*Work instructions*. Set down exactly the lines in the records below that run from the line with "def CONV_STAT_INPUT (i" to the line with "def CONV_STREAM_CTRL_EN (i", inclusive, and nothing more.

*Supplied material*.
-- ==== Sys2Proof/Machine/RegMapB.lean ====
section
/-! DEFINITION. The Balgal register map, blocks CONV to PWR (chapter Balgal register maps and the chapters it names).
One address function and one field constant per register and field of the register tables of the spec, and the
table of every register of a block: its offset, its array strides and counts, its fields with access code and reset value. -/

namespace Sys2Proof.Machine

/-! ### Block CONV at 0x400c0000 (R424) -/

def A_CONV_CTRL : Nat := 0x400c0000
def CONV_CTRL_LOCK : Fld := ⟨A_CONV_CTRL, 31, 1⟩
def A_CONV_MAINS_STAT : Nat := 0x400c0004
def CONV_MAINS_STAT_STATE : Fld := ⟨A_CONV_MAINS_STAT, 0, 3⟩
def CONV_MAINS_STAT_HOLD_EV : Fld := ⟨A_CONV_MAINS_STAT, 3, 1⟩
def A_CONV_MAINS_LEN : Nat := 0x400c0008
def CONV_MAINS_LEN : Fld := ⟨A_CONV_MAINS_LEN, 0, 24⟩
def A_CONV_MAINS_T : Nat := 0x400c000c
def CONV_MAINS_T : Fld := ⟨A_CONV_MAINS_T, 0, 32⟩
def A_CONV_MAINS_SW : Nat := 0x400c0010
def CONV_MAINS_SW : Fld := ⟨A_CONV_MAINS_SW, 0, 24⟩
def A_CONV_TRIG : Nat := 0x400c0014
def CONV_TRIG : Fld := ⟨A_CONV_TRIG, 0, 24⟩
def A_CONV_REJ_CNT : Nat := 0x400c0018
def CONV_REJ_CNT : Fld := ⟨A_CONV_REJ_CNT, 0, 32⟩
def A_CONV_CFG (i : Nat) : Nat := 0x400c1000 + 0x100 * i
def CONV_CFG_MASK (i : Nat) : Fld := ⟨A_CONV_CFG i, 0, 4⟩
def CONV_CFG_GAIN (i : Nat) : Fld := ⟨A_CONV_CFG i, 4, 2⟩
def CONV_CFG_FILT (i : Nat) : Fld := ⟨A_CONV_CFG i, 6, 2⟩
def CONV_CFG_MODE (i : Nat) : Fld := ⟨A_CONV_CFG i, 8, 1⟩
def CONV_CFG_DWELL (i : Nat) : Fld := ⟨A_CONV_CFG i, 16, 8⟩
def CONV_CFG_PEND (i : Nat) : Fld := ⟨A_CONV_CFG i, 24, 1⟩
def A_CONV_STAT (i : Nat) : Nat := 0x400c1004 + 0x100 * i
def CONV_STAT_INPUT (i : Nat) : Fld := ⟨A_CONV_STAT i, 0, 2⟩
def CONV_STAT_SCANNING (i : Nat) : Fld := ⟨A_CONV_STAT i, 2, 1⟩
def CONV_STAT_TPEND (i : Nat) : Fld := ⟨A_CONV_STAT i, 3, 1⟩
def CONV_STAT_D (i : Nat) : Fld := ⟨A_CONV_STAT i, 4, 4⟩
def CONV_STAT_RATE_EV (i : Nat) : Fld := ⟨A_CONV_STAT i, 8, 1⟩
def CONV_STAT_OVR_EV (i : Nat) : Fld := ⟨A_CONV_STAT i, 9, 1⟩
def A_CONV_STREAM_CTRL (i : Nat) : Nat := 0x400c1008 + 0x100 * i
def CONV_STREAM_CTRL_EN (i : Nat) : Fld := ⟨A_CONV_STREAM_CTRL i, 0, 1⟩
def CONV_STREAM_CTRL_KIND (i : Nat) : Fld := ⟨A_CONV_STREAM_CTRL i, 1, 2⟩
def CONV_STREAM_CTRL_RESTORE (i : Nat) : Fld := ⟨A_CONV_STREAM_CTRL i, 3, 1⟩
def A_CONV_STREAM_BASE (i : Nat) : Nat := 0x400c100c + 0x100 * i
def CONV_STREAM_BASE_BASE (i : Nat) : Fld := ⟨A_CONV_STREAM_BASE i, 4, 22⟩
def A_CONV_STREAM_SIZE (i : Nat) : Nat := 0x400c1010 + 0x100 * i
def CONV_STREAM_SIZE (i : Nat) : Fld := ⟨A_CONV_STREAM_SIZE i, 0, 16⟩
def A_CONV_STREAM_WIDX (i : Nat) : Nat := 0x400c1014 + 0x100 * i
def CONV_STREAM_WIDX (i : Nat) : Fld := ⟨A_CONV_STREAM_WIDX i, 0, 16⟩
def A_CONV_STREAM_LOST (i : Nat) : Nat := 0x400c1018 + 0x100 * i
def CONV_STREAM_LOST (i : Nat) : Fld := ⟨A_CONV_STREAM_LOST i, 0, 32⟩
def A_CONV_TRIG_LOST (i : Nat) : Nat := 0x400c101c + 0x100 * i
def CONV_TRIG_LOST (i : Nat) : Fld := ⟨A_CONV_TRIG_LOST i, 0, 32⟩
def A_CONV_SCALE (i j : Nat) : Nat := 0x400c1020 + 0x100 * i + 0x4 * j
def CONV_SCALE (i j : Nat) : Fld := ⟨A_CONV_SCALE i j, 0, 32⟩
def A_CONV_OFFSET (i j : Nat) : Nat := 0x400c1030 + 0x100 * i + 0x4 * j
def CONV_OFFSET (i j : Nat) : Fld := ⟨A_CONV_OFFSET i j, 0, 32⟩
def A_CONV_RES (i j k : Nat) : Nat := 0x400c1040 + 0x100 * i + 0x10 * j + 0x4 * k
def CONV_RES_CODE (i j k : Nat) : Fld := ⟨A_CONV_RES i j k, 0, 24⟩
def CONV_RES_SETTLE (i j k : Nat) : Fld := ⟨A_CONV_RES i j k, 24, 1⟩
def CONV_RES_OVR (i j k : Nat) : Fld := ⟨A_CONV_RES i j k, 25, 1⟩
def CONV_RES_FULL (i j k : Nat) : Fld := ⟨A_CONV_RES i j k, 26, 1⟩
def CONV_RES_SEQ (i j k : Nat) : Fld := ⟨A_CONV_RES i j k, 28, 4⟩
def A_CONV_VAL (i j : Nat) : Nat := 0x400c1080 + 0x100 * i + 0x4 * j
def CONV_VAL (i j : Nat) : Fld := ⟨A_CONV_VAL i j, 0, 32⟩

/-- Every register of block CONV: address of index 0, array strides and counts, fields (R424). -/
def regsCONV_0 : List RegDesc := [
  ⟨0x400c0000, [], [⟨31, 1, .w1s, 0x0⟩]⟩,
  ⟨0x400c0004, [], [⟨0, 3, .ro, 0x0⟩, ⟨3, 1, .w1c, 0x0⟩]⟩,
  ⟨0x400c0008, [], [⟨0, 24, .ro, 0x0⟩]⟩,
  ⟨0x400c000c, [], [⟨0, 32, .ro, 0x0⟩]⟩,
  ⟨0x400c0010, [], [⟨0, 24, .rw, 0x0⟩]⟩,
  ⟨0x400c0014, [], [⟨0, 24, .wo, 0x0⟩]⟩,
  ⟨0x400c0018, [], [⟨0, 32, .rc, 0x0⟩]⟩,
  ⟨0x400c1000, [(0x100, 24)], [⟨0, 4, .rw, 0x0⟩, ⟨4, 2, .rw, 0x0⟩, ⟨6, 2, .rw, 0x0⟩, ⟨8, 1, .rw, 0x0⟩, ⟨16, 8, .rw, 0x0⟩, ⟨24, 1, .ro, 0x0⟩]⟩,
  ⟨0x400c1004, [(0x100, 24)], [⟨0, 2, .ro, 0x0⟩, ⟨2, 1, .ro, 0x0⟩, ⟨3, 1, .ro, 0x0⟩, ⟨4, 4, .ro, 0x0⟩, ⟨8, 1, .w1c, 0x0⟩, ⟨9, 1, .w1c, 0x0⟩]⟩,
  ⟨0x400c1008, [(0x100, 24)], [⟨0, 1, .rw, 0x0⟩, ⟨1, 2, .rw, 0x0⟩, ⟨3, 1, .wo, 0x0⟩]⟩,
  ⟨0x400c100c, [(0x100, 24)], [⟨4, 22, .wl, 0x0⟩]⟩,
  ⟨0x400c1010, [(0x100, 24)], [⟨0, 16, .wl, 0x0⟩]⟩,
  ⟨0x400c1014, [(0x100, 24)], [⟨0, 16, .ro, 0x0⟩]⟩,
  ⟨0x400c1018, [(0x100, 24)], [⟨0, 32, .rc, 0x0⟩]⟩,
  ⟨0x400c101c, [(0x100, 24)], [⟨0, 32, .rc, 0x0⟩]⟩,
  ⟨0x400c1020, [(0x100, 24), (0x4, 4)], [⟨0, 32, .wl, 0x0⟩]⟩,
  ⟨0x400c1030, [(0x100, 24), (0x4, 4)], [⟨0, 32, .wl, 0x0⟩]⟩,
  ⟨0x400c1040, [(0x100, 24), (0x10, 4), (0x4, 4)], [⟨0, 24, .ro, 0x0⟩, ⟨24, 1, .ro, 0x1⟩, ⟨25, 1, .ro, 0x0⟩, ⟨26, 1, .ro, 0x0⟩, ⟨28, 4, .ro, 0x0⟩]⟩,
  ⟨0x400c1080, [(0x100, 24), (0x4, 4)], [⟨0, 32, .ro, 0x0⟩]⟩]
def regsCONV : List RegDesc := regsCONV_0

/-! ### Block ACQ at 0x400d0000 (R444) -/

def A_ACQ_REC_CTRL : Nat := 0x400d0000
def ACQ_REC_CTRL_ARM : Fld := ⟨A_ACQ_REC_CTRL, 0, 1⟩
def ACQ_REC_CTRL_FORCE : Fld := ⟨A_ACQ_REC_CTRL, 1, 1⟩
def ACQ_REC_CTRL_STOP : Fld := ⟨A_ACQ_REC_CTRL, 2, 1⟩
def ACQ_REC_CTRL_LOCK : Fld := ⟨A_ACQ_REC_CTRL, 31, 1⟩
def A_ACQ_REC_STAT : Nat := 0x400d0004
def ACQ_REC_STAT_STATE : Fld := ⟨A_ACQ_REC_STAT, 0, 3⟩
def ACQ_REC_STAT_SEG : Fld := ⟨A_ACQ_REC_STAT, 3, 6⟩
def ACQ_REC_STAT_D : Fld := ⟨A_ACQ_REC_STAT, 9, 3⟩
def ACQ_REC_STAT_CLIP : Fld := ⟨A_ACQ_REC_STAT, 12, 1⟩
def ACQ_REC_STAT_DONE_EV : Fld := ⟨A_ACQ_REC_STAT, 13, 1⟩
def ACQ_REC_STAT_FULL_EV : Fld := ⟨A_ACQ_REC_STAT, 14, 1⟩
def ACQ_REC_STAT_RATE_EV : Fld := ⟨A_ACQ_REC_STAT, 15, 1⟩
def A_ACQ_REC_CFG : Nat := 0x400d0008
def ACQ_REC_CFG_CH : Fld := ⟨A_ACQ_REC_CFG, 0, 5⟩
def ACQ_REC_CFG_RATE : Fld := ⟨A_ACQ_REC_CFG, 5, 2⟩
def ACQ_REC_CFG_SEGS : Fld := ⟨A_ACQ_REC_CFG, 8, 7⟩
def ACQ_REC_CFG_AUTO : Fld := ⟨A_ACQ_REC_CFG, 16, 1⟩
def ACQ_REC_CFG_REARM : Fld := ⟨A_ACQ_REC_CFG, 17, 1⟩
def ACQ_REC_CFG_OVERWRITE : Fld := ⟨A_ACQ_REC_CFG, 18, 1⟩
def A_ACQ_REC_BASE : Nat := 0x400d000c
def ACQ_REC_BASE_BASE : Fld := ⟨A_ACQ_REC_BASE, 16, 10⟩
def A_ACQ_REC_SIZE : Nat := 0x400d0010
def ACQ_REC_SIZE : Fld := ⟨A_ACQ_REC_SIZE, 0, 9⟩
def A_ACQ_REC_PRE : Nat := 0x400d0014
def ACQ_REC_PRE : Fld := ⟨A_ACQ_REC_PRE, 0, 32⟩
def A_ACQ_REC_POST : Nat := 0x400d0018
def ACQ_REC_POST : Fld := ⟨A_ACQ_REC_POST, 0, 32⟩
def A_ACQ_REC_AUTO : Nat := 0x400d001c
def ACQ_REC_AUTO : Fld := ⟨A_ACQ_REC_AUTO, 0, 16⟩
def A_ACQ_REC_GPRE : Nat := 0x400d0020
def ACQ_REC_GPRE : Fld := ⟨A_ACQ_REC_GPRE, 0, 24⟩
def A_ACQ_REC_GPOST : Nat := 0x400d0024
def ACQ_REC_GPOST : Fld := ⟨A_ACQ_REC_GPOST, 0, 24⟩
def A_ACQ_REC_CAP : Nat := 0x400d0028
def ACQ_REC_CAP : Fld := ⟨A_ACQ_REC_CAP, 0, 32⟩
def A_ACQ_REC_C : Nat := 0x400d002c
def ACQ_REC_C : Fld := ⟨A_ACQ_REC_C, 0, 24⟩
def A_ACQ_TRIG_LOST : Nat := 0x400d0030
def ACQ_TRIG_LOST : Fld := ⟨A_ACQ_TRIG_LOST, 0, 32⟩
def A_ACQ_REC_DROP : Nat := 0x400d0034
def ACQ_REC_DROP : Fld := ⟨A_ACQ_REC_DROP, 0, 32⟩
def A_ACQ_SEG_FULL (i : Nat) : Nat := 0x400d0040 + 0x4 * i
def ACQ_SEG_FULL (i : Nat) : Fld := ⟨A_ACQ_SEG_FULL i, 0, 32⟩
def A_ACQ_CHAN (i : Nat) : Nat := 0x400d0080 + 0x4 * i
def ACQ_CHAN (i : Nat) : Fld := ⟨A_ACQ_CHAN i, 0, 16⟩
def A_ACQ_ENG_CFG (i : Nat) : Nat := 0x400d1000 + 0x40 * i
def ACQ_ENG_CFG_TYPE (i : Nat) : Fld := ⟨A_ACQ_ENG_CFG i, 0, 8⟩
def ACQ_ENG_CFG_POL (i : Nat) : Fld := ⟨A_ACQ_ENG_CFG i, 8, 1⟩
def ACQ_ENG_CFG_EITHER (i : Nat) : Fld := ⟨A_ACQ_ENG_CFG i, 9, 1⟩
def ACQ_ENG_CFG_RATE (i : Nat) : Fld := ⟨A_ACQ_ENG_CFG i, 10, 2⟩
def ACQ_ENG_CFG_CAPTURE (i : Nat) : Fld := ⟨A_ACQ_ENG_CFG i, 12, 1⟩
def ACQ_ENG_CFG_QUAL (i : Nat) : Fld := ⟨A_ACQ_ENG_CFG i, 16, 8⟩
def ACQ_ENG_CFG_HOLD_MODE (i : Nat) : Fld := ⟨A_ACQ_ENG_CFG i, 24, 2⟩
def A_ACQ_ENG_SRC (i : Nat) : Nat := 0x400d1004 + 0x40 * i
def ACQ_ENG_SRC_SOURCE (i : Nat) : Fld := ⟨A_ACQ_ENG_SRC i, 0, 16⟩
def ACQ_ENG_SRC_N (i : Nat) : Fld := ⟨A_ACQ_ENG_SRC i, 16, 7⟩
def ACQ_ENG_SRC_MASK (i : Nat) : Fld := ⟨A_ACQ_ENG_SRC i, 24, 3⟩
def A_ACQ_ENG_LEVEL (i : Nat) : Nat := 0x400d1008 + 0x40 * i
def ACQ_ENG_LEVEL (i : Nat) : Fld := ⟨A_ACQ_ENG_LEVEL i, 0, 32⟩
def A_ACQ_ENG_AUX (i : Nat) : Nat := 0x400d100c + 0x40 * i
def ACQ_ENG_AUX (i : Nat) : Fld := ⟨A_ACQ_ENG_AUX i, 0, 32⟩
def A_ACQ_ENG_HOLD (i : Nat) : Nat := 0x400d1010 + 0x40 * i
def ACQ_ENG_HOLD (i : Nat) : Fld := ⟨A_ACQ_ENG_HOLD i, 0, 20⟩
def A_ACQ_ENG_STAT (i : Nat) : Nat := 0x400d1014 + 0x40 * i
def ACQ_ENG_STAT_EVENT (i : Nat) : Fld := ⟨A_ACQ_ENG_STAT i, 0, 1⟩
def ACQ_ENG_STAT_PRIMED (i : Nat) : Fld := ⟨A_ACQ_ENG_STAT i, 1, 1⟩
def ACQ_ENG_STAT_HOLDING (i : Nat) : Fld := ⟨A_ACQ_ENG_STAT i, 2, 1⟩
def ACQ_ENG_STAT_FIRED_EV (i : Nat) : Fld := ⟨A_ACQ_ENG_STAT i, 3, 1⟩
def A_ACQ_ENG_FIRE_CNT (i : Nat) : Nat := 0x400d1018 + 0x40 * i
def ACQ_ENG_FIRE_CNT (i : Nat) : Fld := ⟨A_ACQ_ENG_FIRE_CNT i, 0, 32⟩
def A_ACQ_ENG_HELD_CNT (i : Nat) : Nat := 0x400d101c + 0x40 * i
def ACQ_ENG_HELD_CNT (i : Nat) : Fld := ⟨A_ACQ_ENG_HELD_CNT i, 0, 32⟩
def A_ACQ_ENG_T (i j : Nat) : Nat := 0x400d1020 + 0x40 * i + 0x4 * j
def ACQ_ENG_T (i j : Nat) : Fld := ⟨A_ACQ_ENG_T i j, 0, 32⟩

/-- Every register of block ACQ: address of index 0, array strides and counts, fields (R444). -/
def regsACQ_0 : List RegDesc := [
  ⟨0x400d0000, [], [⟨0, 1, .wo, 0x0⟩, ⟨1, 1, .wo, 0x0⟩, ⟨2, 1, .wo, 0x0⟩, ⟨31, 1, .w1s, 0x0⟩]⟩,
  ⟨0x400d0004, [], [⟨0, 3, .ro, 0x0⟩, ⟨3, 6, .ro, 0x0⟩, ⟨9, 3, .ro, 0x0⟩, ⟨12, 1, .ro, 0x0⟩, ⟨13, 1, .w1c, 0x0⟩, ⟨14, 1, .w1c, 0x0⟩, ⟨15, 1, .w1c, 0x0⟩]⟩,
  ⟨0x400d0008, [], [⟨0, 5, .wl, 0x0⟩, ⟨5, 2, .wl, 0x0⟩, ⟨8, 7, .wl, 0x0⟩, ⟨16, 1, .wl, 0x0⟩, ⟨17, 1, .wl, 0x0⟩, ⟨18, 1, .wl, 0x0⟩]⟩,
  ⟨0x400d000c, [], [⟨16, 10, .wl, 0x0⟩]⟩,
  ⟨0x400d0010, [], [⟨0, 9, .wl, 0x0⟩]⟩,
  ⟨0x400d0014, [], [⟨0, 32, .rw, 0x0⟩]⟩,
  ⟨0x400d0018, [], [⟨0, 32, .rw, 0x0⟩]⟩,
  ⟨0x400d001c, [], [⟨0, 16, .rw, 0x0⟩]⟩,
  ⟨0x400d0020, [], [⟨0, 24, .ro, 0x0⟩]⟩,
  ⟨0x400d0024, [], [⟨0, 24, .ro, 0x0⟩]⟩,
  ⟨0x400d0028, [], [⟨0, 32, .ro, 0x0⟩]⟩,
  ⟨0x400d002c, [], [⟨0, 24, .ro, 0x0⟩]⟩,
  ⟨0x400d0030, [], [⟨0, 32, .rc, 0x0⟩]⟩,
  ⟨0x400d0034, [], [⟨0, 32, .rc, 0x0⟩]⟩,
  ⟨0x400d0040, [(0x4, 2)], [⟨0, 32, .w1c, 0x0⟩]⟩,
  ⟨0x400d0080, [(0x4, 16)], [⟨0, 16, .wl, 0x0⟩]⟩,
  ⟨0x400d1000, [(0x40, 8)], [⟨0, 8, .wl, 0x0⟩, ⟨8, 1, .wl, 0x0⟩, ⟨9, 1, .wl, 0x0⟩, ⟨10, 2, .wl, 0x0⟩, ⟨12, 1, .wl, 0x0⟩, ⟨16, 8, .wl, 0xff⟩, ⟨24, 2, .wl, 0x0⟩]⟩,
  ⟨0x400d1004, [(0x40, 8)], [⟨0, 16, .wl, 0x0⟩, ⟨16, 7, .wl, 0x0⟩, ⟨24, 3, .wl, 0x0⟩]⟩,
  ⟨0x400d1008, [(0x40, 8)], [⟨0, 32, .rw, 0x0⟩]⟩,
  ⟨0x400d100c, [(0x40, 8)], [⟨0, 32, .rw, 0x0⟩]⟩,
  ⟨0x400d1010, [(0x40, 8)], [⟨0, 20, .rw, 0x0⟩]⟩,
  ⟨0x400d1014, [(0x40, 8)], [⟨0, 1, .ro, 0x0⟩, ⟨1, 1, .ro, 0x0⟩, ⟨2, 1, .ro, 0x0⟩, ⟨3, 1, .w1c, 0x0⟩]⟩,
  ⟨0x400d1018, [(0x40, 8)], [⟨0, 32, .rc, 0x0⟩]⟩,
  ⟨0x400d101c, [(0x40, 8)], [⟨0, 32, .rc, 0x0⟩]⟩,
  ⟨0x400d1020, [(0x40, 8), (0x4, 4)], [⟨0, 32, .ro, 0x0⟩]⟩]
def regsACQ : List RegDesc := regsACQ_0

*Exercise answer*.
def CONV_STAT_INPUT (i : Nat) : Fld := ⟨A_CONV_STAT i, 0, 2⟩
def CONV_STAT_SCANNING (i : Nat) : Fld := ⟨A_CONV_STAT i, 2, 1⟩
def CONV_STAT_TPEND (i : Nat) : Fld := ⟨A_CONV_STAT i, 3, 1⟩
def CONV_STAT_D (i : Nat) : Fld := ⟨A_CONV_STAT i, 4, 4⟩
def CONV_STAT_RATE_EV (i : Nat) : Fld := ⟨A_CONV_STAT i, 8, 1⟩
def CONV_STAT_OVR_EV (i : Nat) : Fld := ⟨A_CONV_STAT i, 9, 1⟩
def A_CONV_STREAM_CTRL (i : Nat) : Nat := 0x400c1008 + 0x100 * i
def CONV_STREAM_CTRL_EN (i : Nat) : Fld := ⟨A_CONV_STREAM_CTRL i, 0, 1⟩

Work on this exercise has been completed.